A mandate for change

Where cybersecurity used to be a classic back-office concern, it’s now a central part of digital strategies and a key pillar of both reputation and customer retention – financial legislation leaves no room for failure. All financial institutions need to ensure they have full visibility of their systems and can detect any potential threats.

The challenge for financial institutions is making the security tools they have purchased separately work together in tandem. Security teams buy a firewall, an email filter, threat intelligence feeds, antivirus software or enhanced endpoint protection, and whatever else they need individually. Each of them does a good job but they don’t talk to each other and valuable time is lost tending to individual systems that become a burden to run. At the same time, running multiple security systems is expensive. The more systems you have, the more highly skilled staff you need to manage them, and they’re few and far between.

 

Improving intelligence sharing across borders and communities

To reduce complexity and simplify decision making, financial organisations need to unify processes and technology to harness the security intelligence that comes from across their own security programmes and external sources to drive down risk. However, no financial institution can tackle the problem alone. Experienced threat actors using advanced techniques are constantly targeting the financial sector. The industry needs to come together as a whole to foster a sense of collaboration and data sharing.
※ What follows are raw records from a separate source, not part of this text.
-- ==== Sys2Proof/Decode.lean ====
section
/-! DEFINITION. The command table, the decoder (total on 32-bit words, rejecting by name) and the encoder, written from
30_encoding R62 to R65. -/

namespace Sys2Proof

/-- The eleven formats (30_encoding R62). -/
inductive Format where
  | z | r | s | sl | sb | n | ns | nc | b | i | k
  deriving DecidableEq, Repr

/-- The rows of the command table (30_encoding R64). -/
inductive Op where
  | sreset | rdreg | ctclr | ctlen | ctbit | ctrd | tclr | tleaf | tint | tsngl | tleft | tright | troot | trd
  | pclr | pbits | pflush | esym | payw | payr | outr | dcnt | dstart | ubit | dstep | drun
  deriving DecidableEq, Repr

/-- The must-be-zero bits of a format (30_encoding R62, third column). -/
def Format.mbz : Format → Word
  | .z  => 0x03FFFFFF   -- [25:0]
  | .r  => 0x03FFFFF0   -- [25:4]
  | .s  => 0x03FFFF00   -- [25:8]
  | .sl => 0x03FF0000   -- [25:16]
  | .sb => 0x03FE0000   -- [25:17]
  | .n  => 0x03FFFE00   -- [25:9]
  | .ns => 0x03FE0000   -- [25:17]
  | .nc => 0x03FC0000   -- [25:18]
  | .b  => 0x03F00000   -- [25:20]
  | .i  => 0x03000000   -- [25:24]
  | .k  => 0x03FC0000   -- [25:18]

/-- The table's rows in its order. -/
def Op.all : List Op :=
  [.sreset, .rdreg, .ctclr, .ctlen, .ctbit, .ctrd, .tclr, .tleaf, .tint, .tsngl, .tleft, .tright, .troot, .trd,
   .pclr, .pbits, .pflush, .esym, .payw, .payr, .outr, .dcnt, .dstart, .ubit, .dstep, .drun]

/-- The table's columns op and format (30_encoding R64). -/
def Op.row : Op → BitVec 6 × Format
  | .sreset => (0x01, .z)
  | .rdreg  => (0x02, .r)
  | .ctclr  => (0x08, .z)
  | .ctlen  => (0x09, .sl)
  | .ctbit  => (0x0A, .sb)
  | .ctrd   => (0x0B, .sl)
  | .tclr   => (0x0C, .z)
  | .tleaf  => (0x0D, .ns)
  | .tint   => (0x0E, .n)
  | .tsngl  => (0x0F, .n)
  | .tleft  => (0x10, .nc)
  | .tright => (0x11, .nc)
  | .troot  => (0x12, .n)
  | .trd    => (0x13, .n)
  | .pclr   => (0x18, .z)
  | .pbits  => (0x19, .b)
  | .pflush => (0x1A, .z)
  | .esym   => (0x1C, .s)
  | .payw   => (0x20, .s)
  | .payr   => (0x21, .i)
  | .outr   => (0x22, .i)
  | .dcnt   => (0x28, .k)
  | .dstart => (0x29, .z)
  | .ubit   => (0x2A, .z)
  | .dstep  => (0x2B, .z)
  | .drun   => (0x2C, .z)

/-- The 6-bit opcode of a row. -/
def Op.code (o : Op) : BitVec 6 := o.row.1

/-- The format of a row. -/
def Op.format (o : Op) : Format := o.row.2

/-- match: "`match` is `op << 26`" (30_encoding R64). -/
def Op.matchWord (o : Op) : Word := o.code.setWidth 32 <<< 26

/-- mask: "`0xFC000000` plus the format's must-be-zero bits" (30_encoding R64). -/
def Op.mask (o : Op) : Word := 0xFC000000 ||| o.format.mbz

/-- The row with a given opcode, none if there is none (30_encoding R65). -/
def Op.ofCode (c : BitVec 6) : Option Op := Op.all.find? (fun o => o.code == c)

/-- The registers in the order of their numbers (10_state R32). -/
def Reg.all : List Reg :=
  [.status, .einfo, .ebitsLo, .ebitsHi, .tbcinLo, .tbcinHi, .dbitsLo, .dbitsHi,
   .dposLo, .dposHi, .payLen, .outLen, .packSt, .treeSt, .payCap, .outCap]

/-- The number `r` of a register (10_state R32). -/
def Reg.number : Reg → BitVec 4
  | .status => 0 | .einfo => 1 | .ebitsLo => 2 | .ebitsHi => 3 | .tbcinLo => 4 | .tbcinHi => 5 | .dbitsLo => 6
  | .dbitsHi => 7 | .dposLo => 8 | .dposHi => 9 | .payLen => 10 | .outLen => 11 | .packSt => 12 | .treeSt => 13
  | .payCap => 14 | .outCap => 15

/-- The register with number `r`: "all sixteen values of `r` are defined" (45_readout_system R143). -/
def Reg.ofNumber (r : BitVec 4) : Reg := Reg.all.getD r.toNat .status

/-- What decoding a word gives: a command, or the reason the word is illegal (30_encoding R65). -/
inductive Decoded where
  /-- the word is this command -/
  | ok (i : Instr)
  /-- the opcode is not one of the 26 -/
  | unknownOpcode (c : BitVec 6)
  /-- the opcode is this row's, and a must-be-zero bit of its format is 1 -/
  | mustBeZero (o : Op)
  deriving DecidableEq, Repr

/-- Operand assembly (30_encoding R62, R63): the fields of a word of row `o`. -/
def assemble (o : Op) (w : Word) : Instr :=
  match o with
  | .sreset => .sreset
  | .rdreg  => .rdreg (Reg.ofNumber (w.extractLsb' 0 4))
  | .ctclr  => .ctclr
  | .ctlen  => .ctlen (w.extractLsb' 8 8) (w.extractLsb' 0 8)
  | .ctbit  => .ctbit (w.extractLsb' 8 8) (w.extractLsb' 0 8) (w.getLsbD 16)
  | .ctrd   => .ctrd (w.extractLsb' 8 8) (w.extractLsb' 0 8)
  | .tclr   => .tclr
  | .tleaf  => .tleaf (w.extractLsb' 0 9) (w.extractLsb' 9 8)
  | .tint   => .tint (w.extractLsb' 0 9)
  | .tsngl  => .tsngl (w.extractLsb' 0 9)
  | .tleft  => .tleft (w.extractLsb' 0 9) (w.extractLsb' 9 9)
  | .tright => .tright (w.extractLsb' 0 9) (w.extractLsb' 9 9)
  | .troot  => .troot (w.extractLsb' 0 9)
  | .trd    => .trd (w.extractLsb' 0 9)
  | .pclr   => .pclr
  | .pbits  => .pbits ((w.extractLsb' 16 4).setWidth 5 + 1) (w.extractLsb' 0 16)
  | .pflush => .pflush
  | .esym   => .esym (w.extractLsb' 0 8)
  | .payw   => .payw (w.extractLsb' 0 8)
  | .payr   => .payr (w.extractLsb' 0 24)
  | .outr   => .outr (w.extractLsb' 0 24)
  | .dcnt   => .dcnt (w.extractLsb' 16 2) (w.extractLsb' 0 16)
  | .dstart => .dstart
  | .ubit   => .ubit
  | .dstep  => .dstep
  | .drun   => .drun

/-- The decoder (30_encoding R64, R65): the opcode in bits 31:26 selects a row, the row's must-be-zero bits are checked. -/
def decode (w : Word) : Decoded :=
  match Op.ofCode (w.extractLsb' 26 6) with
  | none => .unknownOpcode (w.extractLsb' 26 6)
  | some o => if w &&& o.format.mbz = 0 then .ok (assemble o w) else .mustBeZero o

/-- The table's row of a command. -/
def Instr.op : Instr → Op
  | .sreset => .sreset | .rdreg _ => .rdreg | .ctclr => .ctclr | .ctlen _ _ => .ctlen | .ctbit _ _ _ => .ctbit
  | .ctrd _ _ => .ctrd | .tclr => .tclr | .tleaf _ _ => .tleaf | .tint _ => .tint | .tsngl _ => .tsngl
  | .tleft _ _ => .tleft | .tright _ _ => .tright | .troot _ => .troot | .trd _ => .trd | .pclr => .pclr
  | .pbits _ _ => .pbits | .pflush => .pflush | .esym _ => .esym | .payw _ => .payw | .payr _ => .payr
  | .outr _ => .outr | .dcnt _ _ => .dcnt | .dstart => .dstart | .ubit => .ubit | .dstep => .dstep | .drun => .drun

/-- The operand fields of a command's word (30_encoding R62, R63; the encoding line of each command's rule). -/
def Instr.fields : Instr → Word
  | .sreset | .ctclr | .tclr | .pclr | .pflush | .dstart | .ubit | .dstep | .drun => 0
  | .rdreg r => r.number.setWidth 32
  | .ctlen sym len => (sym.setWidth 32 <<< 8) ||| len.setWidth 32
  | .ctbit sym idx b => ((BitVec.ofBool b).setWidth 32 <<< 16) ||| (sym.setWidth 32 <<< 8) ||| idx.setWidth 32
  | .ctrd sym idx => (sym.setWidth 32 <<< 8) ||| idx.setWidth 32
  | .tleaf idx sym => (sym.setWidth 32 <<< 9) ||| idx.setWidth 32
  | .tint idx | .tsngl idx | .troot idx | .trd idx => idx.setWidth 32
  | .tleft idx child | .tright idx child => (child.setWidth 32 <<< 9) ||| idx.setWidth 32
  | .pbits n v => (((n - 1).setWidth 4).setWidth 32 <<< 16) ||| v.setWidth 32
  | .esym sym => sym.setWidth 32
  | .payw byte => byte.setWidth 32
  | .payr idx | .outr idx => idx.setWidth 32
  | .dcnt k imm => (k.setWidth 32 <<< 16) ||| imm.setWidth 32

/-- The encoder: the row's match word and the operand fields. -/
def encode (i : Instr) : Word := i.op.matchWord ||| i.fields

/-- The instruction the decoder reads from an instruction whose bits are `w`, numbered as spec/opcode_table.json numbers
them. Every command is one 32-bit word (30_encoding R62), so the bits above `nbits` are 0. -/
def decodeTableWord (nbits w : Nat) : Option Instr :=
  match decode (BitVec.ofNat 32 (w % 2 ^ nbits)) with
  | .ok i => some i
  | .unknownOpcode _ => none
  | .mustBeZero _ => none

end Sys2Proof
end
In the same way that financial institutions have introduced open banking to deliver a fairer service to customers, the same needs to apply to security – all parts of the financial ecosystem need to unite and share information to learn from one another and succeed in the fight against adversaries that operate across borders.

By sharing alerts on cyber hazards and risk across financial institutions and with law enforcement, government agencies and other relevant authorities, it’s possible to build industry specific insights into cyber security threats and quickly pivot to gain more information on those specific threats and threat actors. By working together, a picture can be painted on threats coming from all manner of malicious activity, from malware to ransomware, to phishing and software vulnerabilities.

 

Breaking down barriers

Having the right intelligence is not enough to ensure that intelligence is turned into action. Breaking down information and process silos across security teams allows financial organisation to analyse and act on the most pertinent information. Everyone has access to the risk and threats that matter most, and orchestration and automation of response helps overwhelmed security teams prioritise response plans and improve efficiencies in their security programme.

Integrating internal security tools and technologies, while also connecting to external sources of intelligence, creates a single source of intelligence that feeds operations and enables organisations to direct action against the threats that matter most. The outcomes of those actions further feed intelligence, providing the ability to further refine the efficacy of the entire security lifecycle.

This approach provides a continuous feedback loop for the people, processes and technologies that make up the security programme. It allows financial institutions to keep up with threat actors that have consistently adapted their methods to profit at the expense of the financial industry. Something that won’t stop anytime soon.